» Records for the exercise
□ □ □ □

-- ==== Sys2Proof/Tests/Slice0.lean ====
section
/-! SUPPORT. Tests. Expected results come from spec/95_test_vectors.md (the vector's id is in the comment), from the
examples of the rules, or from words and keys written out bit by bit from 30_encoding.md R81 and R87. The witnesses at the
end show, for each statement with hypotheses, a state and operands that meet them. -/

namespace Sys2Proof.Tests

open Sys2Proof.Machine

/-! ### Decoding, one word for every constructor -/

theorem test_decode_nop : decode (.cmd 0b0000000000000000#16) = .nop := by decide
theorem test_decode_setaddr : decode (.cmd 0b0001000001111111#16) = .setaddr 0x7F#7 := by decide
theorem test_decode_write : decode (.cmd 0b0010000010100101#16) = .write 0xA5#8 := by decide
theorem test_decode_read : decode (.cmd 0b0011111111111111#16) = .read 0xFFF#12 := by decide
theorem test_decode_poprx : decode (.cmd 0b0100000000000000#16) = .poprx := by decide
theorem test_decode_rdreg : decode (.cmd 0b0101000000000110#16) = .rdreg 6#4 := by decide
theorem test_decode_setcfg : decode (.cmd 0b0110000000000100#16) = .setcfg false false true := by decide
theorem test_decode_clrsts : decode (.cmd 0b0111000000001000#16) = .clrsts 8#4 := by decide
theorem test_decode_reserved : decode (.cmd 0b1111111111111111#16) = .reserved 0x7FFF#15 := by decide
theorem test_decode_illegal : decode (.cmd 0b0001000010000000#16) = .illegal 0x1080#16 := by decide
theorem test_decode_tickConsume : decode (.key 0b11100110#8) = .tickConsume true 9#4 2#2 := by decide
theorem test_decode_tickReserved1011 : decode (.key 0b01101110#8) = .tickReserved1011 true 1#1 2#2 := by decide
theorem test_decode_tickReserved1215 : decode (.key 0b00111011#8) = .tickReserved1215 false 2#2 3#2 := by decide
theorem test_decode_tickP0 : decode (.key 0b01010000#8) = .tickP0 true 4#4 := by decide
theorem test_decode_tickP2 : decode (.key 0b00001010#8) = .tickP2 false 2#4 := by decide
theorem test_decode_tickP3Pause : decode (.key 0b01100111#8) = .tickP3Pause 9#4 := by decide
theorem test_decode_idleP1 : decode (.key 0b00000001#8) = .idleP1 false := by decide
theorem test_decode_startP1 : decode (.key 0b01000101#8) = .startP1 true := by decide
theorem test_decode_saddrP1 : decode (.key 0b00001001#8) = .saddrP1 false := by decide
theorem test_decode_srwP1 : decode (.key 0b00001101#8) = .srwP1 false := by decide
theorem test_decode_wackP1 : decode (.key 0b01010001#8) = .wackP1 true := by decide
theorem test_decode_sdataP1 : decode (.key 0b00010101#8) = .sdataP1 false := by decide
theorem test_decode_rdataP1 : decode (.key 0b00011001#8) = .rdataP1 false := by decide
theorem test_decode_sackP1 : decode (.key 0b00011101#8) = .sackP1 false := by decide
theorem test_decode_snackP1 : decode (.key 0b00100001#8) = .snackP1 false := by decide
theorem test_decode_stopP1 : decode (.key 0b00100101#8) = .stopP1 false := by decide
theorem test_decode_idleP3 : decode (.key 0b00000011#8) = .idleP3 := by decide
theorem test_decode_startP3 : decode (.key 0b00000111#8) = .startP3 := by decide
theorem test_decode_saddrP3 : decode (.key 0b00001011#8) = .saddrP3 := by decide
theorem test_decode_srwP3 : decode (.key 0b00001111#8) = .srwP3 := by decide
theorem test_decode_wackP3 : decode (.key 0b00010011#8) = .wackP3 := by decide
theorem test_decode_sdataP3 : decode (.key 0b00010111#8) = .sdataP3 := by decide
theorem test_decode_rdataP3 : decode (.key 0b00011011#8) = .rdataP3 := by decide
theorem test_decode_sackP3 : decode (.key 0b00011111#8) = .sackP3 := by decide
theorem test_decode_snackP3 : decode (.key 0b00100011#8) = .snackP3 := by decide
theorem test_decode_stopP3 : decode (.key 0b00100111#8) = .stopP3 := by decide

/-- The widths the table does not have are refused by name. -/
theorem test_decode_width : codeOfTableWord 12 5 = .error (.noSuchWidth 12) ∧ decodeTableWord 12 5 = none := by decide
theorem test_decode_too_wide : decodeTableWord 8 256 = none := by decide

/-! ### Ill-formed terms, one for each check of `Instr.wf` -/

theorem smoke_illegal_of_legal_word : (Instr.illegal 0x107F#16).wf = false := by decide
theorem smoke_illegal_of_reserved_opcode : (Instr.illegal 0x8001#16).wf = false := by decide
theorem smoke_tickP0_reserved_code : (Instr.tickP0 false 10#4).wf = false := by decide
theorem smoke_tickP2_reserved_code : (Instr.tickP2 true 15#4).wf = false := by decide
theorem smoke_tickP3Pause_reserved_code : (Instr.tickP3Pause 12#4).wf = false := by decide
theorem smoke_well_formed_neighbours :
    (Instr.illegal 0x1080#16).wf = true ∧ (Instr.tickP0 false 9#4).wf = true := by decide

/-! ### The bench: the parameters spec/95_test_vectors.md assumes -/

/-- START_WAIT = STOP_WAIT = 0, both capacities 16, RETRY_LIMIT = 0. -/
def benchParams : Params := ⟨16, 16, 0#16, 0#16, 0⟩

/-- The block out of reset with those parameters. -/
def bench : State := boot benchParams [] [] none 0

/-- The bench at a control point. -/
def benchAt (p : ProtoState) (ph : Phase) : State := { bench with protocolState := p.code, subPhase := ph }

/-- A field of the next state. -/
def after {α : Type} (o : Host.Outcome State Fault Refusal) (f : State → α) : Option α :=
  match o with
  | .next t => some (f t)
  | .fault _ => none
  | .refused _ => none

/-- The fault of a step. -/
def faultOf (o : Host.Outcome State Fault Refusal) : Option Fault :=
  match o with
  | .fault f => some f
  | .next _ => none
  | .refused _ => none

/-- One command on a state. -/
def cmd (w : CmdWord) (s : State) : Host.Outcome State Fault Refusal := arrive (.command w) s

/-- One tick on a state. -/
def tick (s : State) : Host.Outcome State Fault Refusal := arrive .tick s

□ □ □ □

» Task brief
Begin at the first line of the material and transcribe each line exactly. End with the line containing "theorem test_decode_tickConsume : decode", and give nothing else.

» The completed task
-- ==== Sys2Proof/Tests/Slice0.lean ====
section
/-! SUPPORT. Tests. Expected results come from spec/95_test_vectors.md (the vector's id is in the comment), from the
examples of the rules, or from words and keys written out bit by bit from 30_encoding.md R81 and R87. The witnesses at the
end show, for each statement with hypotheses, a state and operands that meet them. -/

namespace Sys2Proof.Tests

open Sys2Proof.Machine

/-! ### Decoding, one word for every constructor -/

theorem test_decode_nop : decode (.cmd 0b0000000000000000#16) = .nop := by decide
theorem test_decode_setaddr : decode (.cmd 0b0001000001111111#16) = .setaddr 0x7F#7 := by decide
theorem test_decode_write : decode (.cmd 0b0010000010100101#16) = .write 0xA5#8 := by decide
theorem test_decode_read : decode (.cmd 0b0011111111111111#16) = .read 0xFFF#12 := by decide
theorem test_decode_poprx : decode (.cmd 0b0100000000000000#16) = .poprx := by decide
theorem test_decode_rdreg : decode (.cmd 0b0101000000000110#16) = .rdreg 6#4 := by decide
theorem test_decode_setcfg : decode (.cmd 0b0110000000000100#16) = .setcfg false false true := by decide
theorem test_decode_clrsts : decode (.cmd 0b0111000000001000#16) = .clrsts 8#4 := by decide
theorem test_decode_reserved : decode (.cmd 0b1111111111111111#16) = .reserved 0x7FFF#15 := by decide
theorem test_decode_illegal : decode (.cmd 0b0001000010000000#16) = .illegal 0x1080#16 := by decide
theorem test_decode_tickConsume : decode (.key 0b11100110#8) = .tickConsume true 9#4 2#2 := by decide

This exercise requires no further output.